*About this task*
Your answer is the lines below, exactly, from the one that contains "first : Option Nat := none" through the one that contains "else (s1, c)", both included.

Dataset extract Block Start

/-! ### Timeouts of protection (R267, R271, R273, R274) -/

/-- OFFOK_TIMEOUT: a window of switch `sw` (0 to 5) that ends open. -/
def execOffokTimeout (tile sw : Idx) (s : State) : Host.Outcome State Fault Refusal :=
  .next (
    let s := s.enter inTimeouts
    match ((s.tile tile).sw sw).window with
    | some (_, e) =>
      if decide (tile < 64) && decide (sw < 6) && s.inService clsDT tile && decide (e ≤ s.tempo) then
        let s1 := s.updTile tile (fun t => t.setSw sw { (t.sw sw) with window := none })
        let p := (s.tile tile).prot
        if p = .twoStep ∨ p = .retryWait ∨ p = .latched then s1
        else ((s1.raiseDt tile { code := 0x0804, fields := [obj clsDT tile, sw], latch := [obj clsDT tile] }).turnOff
          tile false 5).refresh (s.circle tile)
      else s
    | none => s)

/-- TWO_STEP_DONE: step 3 of Table 11-7 has been reached. -/
def execTwoStepDone (tile : Idx) (s : State) : Host.Outcome State Fault Refusal :=
  .next (
    let s := s.enter inTimeouts
    let t := s.tile tile
    if decide (tile < 64) && t.prot == .twoStep && decide (t.twoStepAt + s.softT tile / 20 + 1 ≤ periodOf s.tempo) then
      (s.afterTwoStep tile).refresh (s.circle tile)
    else s)

/-- A flag captured in the tempo in which the release would be decided is a new fault (R274): it counts, and the wait begins
anew. (DEDUCED: assumption 32) -/
def State.newFault (s : State) (k : Nat) : State :=
  let t := s.tile k
  let tries := s.tempo :: t.recent s.tempo
  let s1 := s.setTile k { t with tries := tries, faultAt := s.tempo }
  if tries.length ≤ s.dt k 0x021 then s1
  else (s1.latchTile k).raiseDt k { code := 0x0811, latch := [obj clsDT k], fields := [obj clsDT k, tries.length, t.lastCause] }

/-- RETRY_WAIT_EXPIRE: the wait of a tile has passed. -/
def execRetryWaitExpire (tile : Idx) (s : State) : Host.Outcome State Fault Refusal :=
  .next (
    let s := s.enter inTimeouts
    let t := s.tile tile
    if decide (tile < 64) && t.prot == .retryWait && !t.released && s.waitPassed tile then
      if s.nearRelease tile && t.spoilt == some s.tempo then (s.newFault tile).refresh (s.circle tile)
      else if (s.mates tile).any (fun j => (s.tile j).prot == .latched) then (s.latchTile tile).refresh (s.circle tile)
      else if s.mayRelease tile then
        ((s.mates tile).filter s.mayRelease).foldl (fun u j => u.release j) (s.release tile)
      else s
    else s)

/-- RETRY_FURTHER_WAIT_EXPIRE: a further wait has passed and the tile still waits. -/
def execRetryFurtherWaitExpire (tile : Idx) (s : State) : Host.Outcome State Fault Refusal :=
  .next (
    let s := s.enter inTimeouts
    let t := s.tile tile
    if decide (tile < 64) && t.prot == .retryWait && !t.released && decide (t.faultAt + 2 * (s.dt tile 0x020 * 500000) ≤ s.tempo) then
      (s.latchTile tile).refresh (s.circle tile)
    else s)
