/-- Nothing blanks the links any longer: PX of every UP link starts again. (DEDUCED: assumption 30) -/
def State.relight (s : State) : State :=
  if s.dark then s
  else (List.range 32).foldl (fun u l =>
    if (u.link l).state = .up then (u.updLink l (fun x => { x with pxHold := true })).startPx l else u) s

/-- Blank every link and stop every PX output. (DEDUCED: assumption 30) -/
def State.blankAll (s : State) (mask : Nat) : State :=
  let hit := s.sealedTks.any (fun k => !(s.ticket k).imaging.isEmpty)
  let s1 := (List.range 32).foldl (fun u l => u.blankLink l) { s with video := { s.video with blanked := true } }
  let s2 := s1.sealedTks.foldl (fun u k =>
    (u.ticket k).imaging.foldl (fun v n => v.spoil k n 4 (v.ilkLine n k)) u) s1
  s2.raise { code := 0x0601, fields := [mask, s.tempo], sheet := hit }

/-- ILK_OPEN: the levels of ILK_A_N and ILK_B_N after a change of one of them that has held for 20 ns, an opening or a closing. (DEDUCED: assumption 30) -/
def execIlkOpen (a b : Bool) (s : State) : Host.Outcome State Fault Refusal :=
  .next (
    let s := s.enter inProtect
    let was := s.video.ilkA || s.video.ilkB
    let now := a || b
    let changed := decide (a ≠ s.video.ilkA ∨ b ≠ s.video.ilkB)
    let s1 : State := { s with video := { s.video with
      ilkA := a, ilkB := b, openSeen := s.video.openSeen || now || was
      ilkSince := if changed then s.tempo else s.video.ilkSince
      openAt := if now || was then some s.tempo else s.video.openAt
      ilkCount := if now && !was then satAdd 32 s.video.ilkCount 1 else s.video.ilkCount
      ilkNew := if now && !was then s.video.ilkNew.add s.tempo else s.video.ilkNew
      ilkLast := if now && !was then s.tempo else s.video.ilkLast } }
    let s2 := if changed then s1.signal 49 else s1
    if now && (!was || !s.video.blanked) then s2.blankAll (b2n a + 2 * b2n b) else s2)

/-- ILK_RELEASE: both inputs have been low without a break for 500,000 tempo. (DEDUCED: assumption 30) -/
def execIlkRelease (s : State) : Host.Outcome State Fault Refusal :=
  .next (
    let s := s.enter inTimeouts
    if s.video.blanked && !s.video.ilkA && !s.video.ilkB && decide (s.video.ilkSince + 500000 ≤ s.tempo) then
      let s1 : State := { s with video := { s.video with
        blanked := false, relAt := s.tempo
        stations := s.video.stations.filterMap (fun e =>
          let t := { e.2 with missed := 0 }
          if t = {} then none else some (e.1, t)) } }
      s1.relight.raise { code := 0x0602, fields := [s.tempo] }
    else s)

/-- ILK_DISAGREE: one input high and the other low for more than 2,500,000 tempo. (DEDUCED: assumption 30) -/
def execIlkDisagree (s : State) : Host.Outcome State Fault Refusal :=
  .next (
    let s := s.enter inTimeouts
    if s.video.ilkA != s.video.ilkB && decide (s.video.ilkSince + 2500000 < s.tempo) && !s.latched 0x0603 objDEV then
      s.raise { code := 0x0603, fields := [b2n s.video.ilkA + 2 * b2n s.video.ilkB], latch := [objDEV] }
    else s)

end Sys2Proof.Machine
end

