-- ==== Sys2Proof/Machine/Ecc.lean ====
section
/-!
DEFINITION. Scrubbing (R402, R403) and the ECC registers with their test port (R398, R400, R401).
-/
namespace Sys2Proof.Machine

/-! ### Scrubbing -/

/-- The reader code of an instance's normal user (Tables 17-1 and 17-3), under which a scrub counts. -/
def scrubReader (i : Nat) : Nat :=
  if i < 8 then 0x1 else if i < 10 then 0x3 else if i = 10 then 0x5 else if i = 11 then 0xc else if i = 12 then 0xb
  else if i = 17 then 0x8 else if i = 18 then 0x9 else if i = 19 then 0xa else if i = 20 then 0x2 else if i = 21 then 0xd else 0x7

/-- SCRUB: it answers when the range has been read. -/
def execScrub (m : Msg) (s : State) : Host.Outcome State Fault Refusal :=
  .next (
    let s := s.enter inDirect
    let i := m.argN 8 1
    let a := m.pay 0 8
    let n := m.pay 8 8
    s.command 0x0820 m
      (m.plen 16 ++ m.argRes 0xffffffffffffff00 ++ refuse (decide ((13 ≤ i ∧ i ≤ 16) ∨ 23 < i)) stBAD_ARG
        ++ refuse (s.mem i).scrub.isSome stBUSY ++ refuse (!s.memHere i) stNOT_PRESENT
        ++ refuse (a % 8 != 0 || n % 8 != 0 || n == 0 || !s.memRange i a n) stBAD_VALUE
        ++ refuse (s.mem i).test stWRONG_STATE)
      (fun r u => (u.hold 0x0820 m).updMem i (fun x => { x with scrub := some (r, a, n, u.tempo) })))

/-- What a scrub has counted: CEs fixed, words with a UE, the first of them and the last. -/
structure Scrubbed where
  fixed : Nat := 0
  ues : Nat := 0
  first : Option Nat := none
  last : Option Nat := none

/-- Scrub one word: it is read and counted without any outcome, and written back corrected when it had a CE. (DEDUCED: assumption 39) -/
def State.scrubWord (s : State) (i w : Nat) (c : Scrubbed) : State × Scrubbed :=
  let (r, s1) := (s.drainWord i w).checkedWord i w
  if r.cls = 1 then (((s1.reportCe i (wordAddr w) r.bitNo (scrubReader i)).writeWord i w r.data), { c with fixed := c.fixed + 1 })
  else if r.cls = 2 then
    (s1.reportUe i (wordAddr w) (scrubReader i),
      { c with ues := c.ues + 1, first := some (c.first.getD (wordAddr w)), last := some (wordAddr w) })
  else (s1, c)

/-- SCRUB_DONE: the range has been read in ascending order, and 0x0e20 and the answer give the counts. No other write falls
between a word's read and its write-back. (DEDUCED: assumption 39) -/
def execScrubDone (inst : Idx) (s : State) : Host.Outcome State Fault Refusal :=
  .next (match (s.mem inst).scrub with
    | none => s
    | some (r, a, n, t) =>
      let (s1, c) := (List.range (n / 8)).foldl (fun x k => x.1.scrubWord inst (a / 8 + k) x.2) (s, {})
      let s2 := s1.updMem inst (fun x => { x with scrub := none })
      let none_ := 2 ^ 64 - 1
      (s2.raise { code := 0x0e20, fields := [inst, n / 8, c.fixed, c.ues] }).ok r
        (toLE 8 (n / 8) ++ toLE 4 c.fixed ++ toLE 4 0 ++ toLE 4 c.ues ++ toLE 8 (c.first.getD none_) ++ toLE 8 (c.last.getD none_)
          ++ toLE 4 (min (2 ^ 32 - 1) (s.tempo - t))))

/-! ### Registers (Table 17-2) -/

/-- A write of ECC_STATUS: 1 clears CE_SEEN or UE_SEEN, unless it is set in the same tempo (R13). -/
def State.clearEcc (s : State) (i v : Nat) : State :=
  if s.eccOpen i then
    s.updMem i (fun m => { m with
      ceSeen := m.ceSeen && (!bit v 2 || decide (0 < m.ceNew.now s.tempo))
      ueSeen := m.ueSeen && (!bit v 3 || decide (0 < m.ueNew.now s.tempo)) })
  else s

/-- ECC_STATUS_CLEAR. -/
def execEccStatusClear (inst : Idx) (v : Word) (s : State) : Host.Outcome State Fault Refusal :=
  .next (s.access (fun u => u.clearEcc inst v.toNat))

/-- A read of ECC_CE_COUNT returns and clears it; what this tempo counted is kept for the next read (R13). -/
def State.takeCe (s : State) (i : Nat) : Nat × State :=
  let k := (s.mem i).ceNew.now s.tempo
  if s.eccOpen i then ((s.mem i).ceCount - k, s.updMem i (fun m => { m with ceCount := k })) else (0, s)

/-- A read of ECC_UE_COUNT returns and clears it; what this tempo counted is kept for the next read (R13). -/
def State.takeUe (s : State) (i : Nat) : Nat × State :=
  let k := (s.mem i).ueNew.now s.tempo
  if s.eccOpen i then ((s.mem i).ueCount - k, s.updMem i (fun m => { m with ueCount := k })) else (0, s)

/-- TEST_EN: on where R400 allows it, off at once. -/
def State.setTest (s : State) (i : Nat) (on : Bool) : State :=
  if s.eccOpen i then s.updMem i (fun m => { m with test := on && (m.test || s.testAllowed i) }) else s

/-- A write of ECC_TEST_CTRL: TEST_EN, OP, and with GO the operation. A reserved OP is not stored (R12). (DEDUCED: assumption 39) -/
def State.writeTestCtrl (s : State) (i v : Nat) : State :=
  let s1 := s.setTest i (bit v 0)
  let s2 := if s.eccOpen i ∧ field v 1 3 < 6 then s1.updMem i (fun m => { m with op := field v 1 3 }) else s1
  if bit v 4 then s2.testOp i (field v 1 3) else s2

/-- ECC_TEST_ENABLE. -/
def execEccTestEnable (inst : Idx) (v : Word) (s : State) : Host.Outcome State Fault Refusal :=
  .next (s.access (fun u => u.writeTestCtrl inst v.toNat))

/-- READ_RAW. -/
def execReadRaw (inst : Idx) (s : State) : Host.Outcome State Fault Refusal := .next (s.access (fun u => u.testReadRaw inst))

/-- READ_CHECKED. -/
def execReadChecked (inst : Idx) (s : State) : Host.Outcome State Fault Refusal := .next (s.access (fun u => u.testReadChecked inst))

/-- WRITE_DATA. -/
def execWriteData (inst : Idx) (s : State) : Host.Outcome State Fault Refusal := .next (s.access (fun u => u.testWriteData inst))

/-- WRITE_CHECK. -/
def execWriteCheck (inst : Idx) (s : State) : Host.Outcome State Fault Refusal := .next (s.access (fun u => u.testWriteCheck inst))

/-- WRITE_RAW. -/
def execWriteRaw (inst : Idx) (s : State) : Host.Outcome State Fault Refusal := .next (s.access (fun u => u.testWriteRaw inst))

/-- WRITE_NORMAL. -/
def execWriteNormal (inst : Idx) (s : State) : Host.Outcome State Fault Refusal := .next (s.access (fun u => u.testWriteNormal inst))

/-- ECC_TEST_DONE: the operation that GO began completes. -/
def execEccTestDone (inst : Idx) (s : State) : Host.Outcome State Fault Refusal :=
  .next (if (s.mem inst).testBusy then s.updMem inst (fun m => { m with done := true, testBusy := false }) else s)

/-- A write of one of the test registers. -/
def State.writeTestReg (s : State) (i off v : Nat) : State :=
  let low := fun (x : Nat) => x / 2 ^ 32 * 2 ^ 32 + v
  let high := fun (x : Nat) => x % 2 ^ 32 + v * 2 ^ 32
  let set := fun (f : Mem → Mem) => if s.eccOpen i then s.updMem i f else s
  if off = 0x1c then set (fun m => { m with tAddr := low m.tAddr / 8 * 8 })
  else if off = 0x20 then set (fun m => { m with tAddr := high m.tAddr })
  else if off = 0x24 then set (fun m => { m with tData := low m.tData })
  else if off = 0x28 then set (fun m => { m with tData := high m.tData })
  else if off = 0x2c then set (fun m => { m with tCheck := v % 256 })
  else s

end Sys2Proof.Machine
end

Dataset extract Block End

*Answer box*
  first : Option Nat := none
  last : Option Nat := none

/-- Scrub one word: it is read and counted without any outcome, and written back corrected when it had a CE. (DEDUCED: assumption 39) -/
def State.scrubWord (s : State) (i w : Nat) (c : Scrubbed) : State × Scrubbed :=
  let (r, s1) := (s.drainWord i w).checkedWord i w
  if r.cls = 1 then (((s1.reportCe i (wordAddr w) r.bitNo (scrubReader i)).writeWord i w r.data), { c with fixed := c.fixed + 1 })
  else if r.cls = 2 then
    (s1.reportUe i (wordAddr w) (scrubReader i),
      { c with ues := c.ues + 1, first := some (c.first.getD (wordAddr w)), last := some (wordAddr w) })
  else (s1, c)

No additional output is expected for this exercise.